God, the Lord, is my strength;
he makes my feet like the deer's;
he makes me tread on my high places.
To the choirmaster: with stringed instruments. – Habakkuk 3:17-19 ESV
Things don’t always turn out like we expect or desire. The circumstances of life have a way of showing up in surprising forms, both good and bad. Difficulties can appear suddenly and stay long past their expiration date. These are all truths we know from experience. They are part of the reality of life on this planet. They come with having to lie in a fallen world, mired by sin and under God’s curse and condemnation. But the one thing we tend to forget is that the very same God has provided a way for men and women like us, to escape the long-term effects of the curse and be exonerated from the just condemnation of God. God sent His own Son. He sent a Savior. And those who place their faith in that Savior, believing that He came, He died and that He rose again, are provided with the assurance that their sins are forgiven and their future is secure. They are guaranteed abundant life here and now, and eternal life to come. And it is that promise on which they are to hope as they endure the pain and suffering that comes in this life. Salvation does not provide us with escape from the difficulties of life. It is not some kind of spiritual immunization, inoculating us from trials or suffering. But it does provide us with a new perspective, a radically different way of looking at our time on this earth. The apostle Paul puts that new perspective in words for us:
For our present troubles are small and won't last very long. Yet they produce for us a glory that vastly outweighs them and will last forever! – 2 Corinthians 4:17 NLT
But what about Habakkuk? What was he to put his faith in as he wrestled with the news that God was going to judge the people of Judah for their sins and send the Babylonians as the means to accomplish that task? The Messiah had not yet come. The Savior had not yet been sent to redeem mankind from its sins. And yet, Habakkuk displayed saving faith. He knew that He could trust his God. His God had promised to provide for and protect the people of Judah, and Habakkuk took God at His word.

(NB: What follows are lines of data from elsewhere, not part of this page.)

/-- A glyph's address does not wrap when the font fits below 0x200. -/
theorem State.toNat_glyphAddress {s : State} (h : s.fontBase.toNat + 16 * 5 ≤ 0x200) (d : Fin 16) :
    (s.glyphAddress d).toNat = s.fontBase.toNat + 5 * d.val := by
  have := d.isLt
  rw [State.glyphAddress, Params.fontStride, BitVec.toNat_add, BitVec.toNat_ofNat]
  omega

/-- Settles O38: one write of `I`, of the address of the glyph of the low nibble. -/
theorem ldFPointsAtTheGlyph : Obligations.LdFPointsAtTheGlyph := by
  intro x s font
  obtain ⟨written, frame⟩ := s.setI_advance_effect (s.glyphAddress (lowNibble (s.reg x)))
  have glyph : (s.setI (s.glyphAddress (lowNibble (s.reg x)))).advance.I.toNat =
      s.fontBase.toNat + 5 * ((s.reg x).toNat % 16) := by
    rw [written, s.toNat_glyphAddress font, val_lowNibble]
  exact ⟨_, rfl, glyph, by omega, frame⟩

/-! ### Blocks through `I` (R142, R144 to R146) -/

/-- A block that does not end above 0xFFF passes its check. -/
theorem block_fits {a n : Nat} (h : a + n ≤ 4096) :
    (firstOutOfRange a n).map Trap.addressOutOfRange = none := by
  rw [firstOutOfRange_eq_none.2 (.inr h), Option.map_none]

/-- A block that ends above 0xFFF fails its check with the first address outside. -/
theorem block_leaves {a n : Nat} (h0 : n ≠ 0) (h : 4096 < a + n) :
    (firstOutOfRange a n).map Trap.addressOutOfRange =
      some (.addressOutOfRange (if a > 0xFFF then a else 0x1000)) := by
  rw [firstOutOfRange_eq_some.2 ⟨h0, h, rfl⟩, Option.map_some]

/-- A block write inside memory and the `pc` increment after it. -/
theorem State.writeBytes_advance_effect (s : State) {a : Nat} {bs : List Byte} (h : a + bs.length ≤ 4096) :
    (∀ j, j < bs.length → (s.writeBytes a bs).advance.readByte (a + j) = bs.getD j 0) ∧
      (∀ c, c < a ∨ a + bs.length ≤ c → (s.writeBytes a bs).advance.readByte c = s.readByte c) ∧
      (s.writeBytes a bs).advance.pc = s.pc + 2 ∧
      KeepsRegs [] s (s.writeBytes a bs).advance ∧ KeepsParts [.memory] s (s.writeBytes a bs).advance := by
  refine ⟨fun j hj => ?_, fun c hc => ?_, rfl, KeepsRegs.of_file rfl, KeepsParts.of_fields⟩
  · rw [State.readByte_advance, s.readByte_writeBytes h, if_pos ⟨by omega, by omega⟩, Nat.add_sub_cancel_left]
  · rw [State.readByte_advance, s.readByte_writeBytes h, if_neg (by omega)]

/-- Settles O39: a three-byte block write of the digits, or the fault of its check. -/
theorem ldBStoresThreeDigits : Obligations.LdBStoresThreeDigits := by
  intro x s
  refine ⟨fun inside => ?_, fun outside => ?_⟩
  · obtain ⟨written, kept, frame⟩ := s.writeBytes_advance_effect (bs := decimalDigits (s.reg x))
      (show s.I.toNat + 3 ≤ 4096 by omega)
    have digit (d : Nat) (hd : d ≤ (s.reg x).toNat) : (BitVec.ofNat 8 d).toNat = d := by
      have := (s.reg x).isLt
      rw [BitVec.toNat_ofNat, Nat.mod_eq_of_lt (by omega)]
    have hundreds := written 0 (show 0 < 3 by decide)
    have tens := written 1 (show 1 < 3 by decide)
    have units := written 2 (show 2 < 3 by decide)
    refine ⟨_, exec_completed (i := .ldB x) (block_fits (show s.I.toNat + 3 ≤ 4096 by omega)), ?_, ?_, ?_,
      fun a ha => kept a (show a < s.I.toNat ∨ s.I.toNat + 3 ≤ a by omega), frame⟩
    · exact (congrArg BitVec.toNat hundreds).trans (digit _ (Nat.div_le_self _ _))
    · exact (congrArg BitVec.toNat tens).trans (digit _ ((Nat.mod_le _ _).trans (Nat.div_le_self _ _)))
    · exact (congrArg BitVec.toNat units).trans (digit _ (Nat.mod_le _ _))
  · exact ⟨_, exec_trap (i := .ldB x) (block_leaves (by decide) (show 4096 < s.I.toNat + 3 by omega)),
      s.faultEntry_block s.I⟩

/-- LD [I], Vx whose block fits. -/
theorem exec_stRegs {x : RegIdx} {s : State} (h : s.I.toNat + x.val ≤ 0xFFF) :
    exec (.stRegs x) s = .next (s.writeBytes s.base (s.regsUpTo x)).advance :=
  exec_completed (i := .stRegs x) (block_fits (show s.I.toNat + (x.val + 1) ≤ 4096 by omega))

/-- LD Vx, [I] whose block fits. -/
theorem exec_ldRegs {x : RegIdx} {s : State} (h : s.I.toNat + x.val ≤ 0xFFF) :
    exec (.ldRegs x) s = .next (s.setRegsFrom0 (s.readBytes s.base (x.val + 1))).advance :=
  exec_completed (i := .ldRegs x) (block_fits (show s.I.toNat + (x.val + 1) ≤ 4096 by omega))

/-- Settles O40: a block write of V0 to Vx, or the fault of its check. -/
theorem storeWritesV0ToVx : Obligations.StoreWritesV0ToVx := by
  intro x s
  refine ⟨fun inside => ?_, fun outside => ?_⟩
  · have len : (s.regsUpTo x).length = x.val + 1 := s.length_regsUpTo x
    obtain ⟨written, kept, frame⟩ := s.writeBytes_advance_effect (a := s.I.toNat) (bs := s.regsUpTo x) (by omega)
    refine ⟨_, exec_stRegs inside, fun j hj => ?_, fun a ha => kept a (by omega), frame⟩
    exact (written j.val (by omega)).trans (s.getD_regsUpTo hj)
  · exact ⟨_, exec_trap (i := .stRegs x) (block_leaves (Nat.succ_ne_zero _) (show 4096 < s.I.toNat + (x.val + 1) by omega)),
      s.faultEntry_block s.I⟩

The closing lines of Habakkuk’s prayer contain some of the most powerful statements regarding faith in God that are found in the Bible. They are spoken by a man who has boldly, and somewhat dangerously, expressed his frustration with God over what appeared to be His lack of action. The prophet was frustrated with the unrepentant nature of the people of Judah. They refused to listen to his message. They were wicked and rebellious and Habakkuk wanted to know when God was going to act. And when God told Habakkuk that He was going to send the Babylonians to enact His judgment on the people of Judah, Habakkuk had the temerity to question God’s will and wisdom. And yet, once God explained Himself and reassured Habakkuk of His unwavering faithfulness to the people of Judah, Habakkuk had a change of heart. He literally sang God’s praises. This entire last chapter of his book are a song, composed to promote the goodness and greatness of God. And nothing had changed. Habakkuk’s circumstances had not been altered one iota. The people of Judah were still in rebellion against God. The Babylonians were still on God’s divine schedule to destroy Judah and Jerusalem. But in spite of all of that, the prophet was able to say:
yet I will rejoice in the Lord;
I will take joy in the God of my salvation – Habakkuk 3:18 ESV
And Habakkuk wasn’t talking in a future tense. The rejoicing he mentioned wasn’t some kind of post-salvation joy that would show up once God had destroyed the Babylonians and put everything back the way it was supposed to be. No, Habakkuk was talking in the present tense. He qualifies his statement by saying:
Even though the fig trees have no blossoms,
and there are no grapes on the vines;
even though the olive crop fails,
and the fields lie empty and barren;
even though the flocks die in the fields,
and the cattle barns are empty,
yet I will rejoice in the Lord!
I will be joyful in the God of my salvation! – Habakkuk 3:17-18a NLT
Do you catch what he is saying? In spire of the circumstances, the negative circumstances, of life, Habakkuk was going to rejoice in the Lord. He was going to praise the God of his salvation. Before the fact. That is the essence of faith. The apostle Paul provides us with one of the most succinct definitions or descriptions of faith found in the Bible: “Now faith is the assurance of things hoped for, the conviction of things not seen” (Hebrews 11:1 ESV). Faith shows up in the form of assurance or certainty in a good outcome, long before the outcome is clear. It is a conviction regarding events that have not taken place. It is a trust in God, a reliance upon His promises and a confident assurance in His goodness. Once again, the apostle Paul gives us some insight into what true faith looks like.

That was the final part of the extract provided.